▽
/-- The 17 counters, two bytes each, in the order of R182. -/
def countersRecord (c : Counters) : List Byte :=
  [c.copiesAccepted, c.headersRejected, c.copiesTruncated, c.duplicates, c.echoes, c.selfConflicts, c.keyConflicts,
    c.entriesEvicted, c.entriesExpired, c.decodesFailed, c.messagesDelivered, c.inboxOverflows, c.relaysSent,
    c.relaysSuppressed, c.relaysRefused, c.originsSent, c.transmissionsAbandoned].flatMap wordBytes

/-! ## Terms of the statements: which commands have an effect -/

/-- The pins as a command's own edge leaves them (log 9). -/
def edgePins (c : Instr) (p : Pins) : Pins :=
  match c with
  | .rstnReset => { p with rstn := false }
  | .rstnRelease => { p with rstn := true }
  | .risingEdge => { p with demodIn := true }
  | .fallingEdge _ => { p with demodIn := false }
  | .csnFall => { p with csn := false }
  | .csnRise => { p with csn := true }
  | _ => p

/-- The level of CSn that the Host Port last saw, after a command (log 9). -/
def edgeSeen (c : Instr) (seen : Bool) : Bool :=
  match c with
  | .csnFall => false
  | .csnRise => true
  | _ => seen

/-- The condition under which a command's event can happen, by its rule (log 3). -/
def Enabled (c : Instr) (s : State) : Prop :=
  match c with
  | .powerOn => True
  | .rstnReset => True
  | .rstnRelease => True
  | .risingEdge => s.line.phase = .dark
  | .fallingEdge _ => s.line.phase = .lit
  | .silence => s.line.phase = .dark ∧ s.line.silenceRaised = false
  | .blindingEnd => s.line.phase = .blind ∧ s.line.blindingDeadline ≠ none
  | .slotEnd => s.transmit.view = .idle ∧ ∃ g n t, s.transmit.controller = .backoff g (n + 1) t
  | .backoffCompletion => s.transmit.view = .idle ∧ ∃ g t, s.transmit.controller = .backoff g 0 t
  | .handOver => ∃ g h b, s.transmit.controller = .sending g h b .pending
  | .transmissionComplete => ∃ g h b e t, s.transmit.controller = .sending g h b (.accepted e t)
  | .grant => s.transmit.controller = .idle ∧ ∃ g, isReady s g
  | .decoderTake => s.decoder = none ∧ ∃ i rest e, s.decodeQueue = i :: rest ∧ entryAt s i = some e
  | .decodeCompletion => s.decoder ≠ none
  | .entryDeadline i => ∃ e, entryAt s i = some e ∧ e.final = false
  | .relayHoldOffExpiry i => ∃ r, relayAt s i = some r ∧ r.state = .holding
  | .originHoldOffExpiry i => ∃ o d, s.outbox[i]? = some o ∧ o.state = .holding d
  | .echoDeadline i => ∃ o d, s.outbox[i]? = some o ∧ o.state = .echoWait d
  | .listenExpiry => s.station.state = .listening ∧ s.station.listenDeadline ≠ none
  | .csnFall => s.port.csnSeen = true
  | .csnRise => True
  | .byteComplete _ => True
  | .configure p => Completes (.configure p) s
  | .submit p => Completes (.submit p) s
  | .collectMessage => Completes .collectMessage s
  | .collectReport => Completes .collectReport s
  | .readStatus => Completes .readStatus s
  | .readCounters b => Completes (.readCounters b) s
  | .clearEvents m => Completes (.clearEvents m) s
  | .restart => Completes .restart s
  | .malformedRequest bs => Completes (.malformed bs) s
  | .collectMessageFinalByte =>
    s.port.phase = .response ∧ ∃ r, s.port.response = some r ∧ r.commit = .inboxHead
  | .collectReportFinalByte =>
    s.port.phase = .response ∧ ∃ r, s.port.response = some r ∧ r.commit = .reportHead
  | .readCountersFinalByte =>
    s.port.phase = .response ∧ ∃ r, s.port.response = some r ∧ r.commit = .clearCounters

end Sys2Proof.Machine
end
△
| What is expected |
Find the line that contains "r.commit = .reportHead". Write out that line and every line after it through the end of the data, exactly, and nothing else.

| Exercise output |
    s.port.phase = .response ∧ ∃ r, s.port.response = some r ∧ r.commit = .reportHead
  | .readCountersFinalByte =>
    s.port.phase = .response ∧ ∃ r, s.port.response = some r ∧ r.commit = .clearCounters

end Sys2Proof.Machine
end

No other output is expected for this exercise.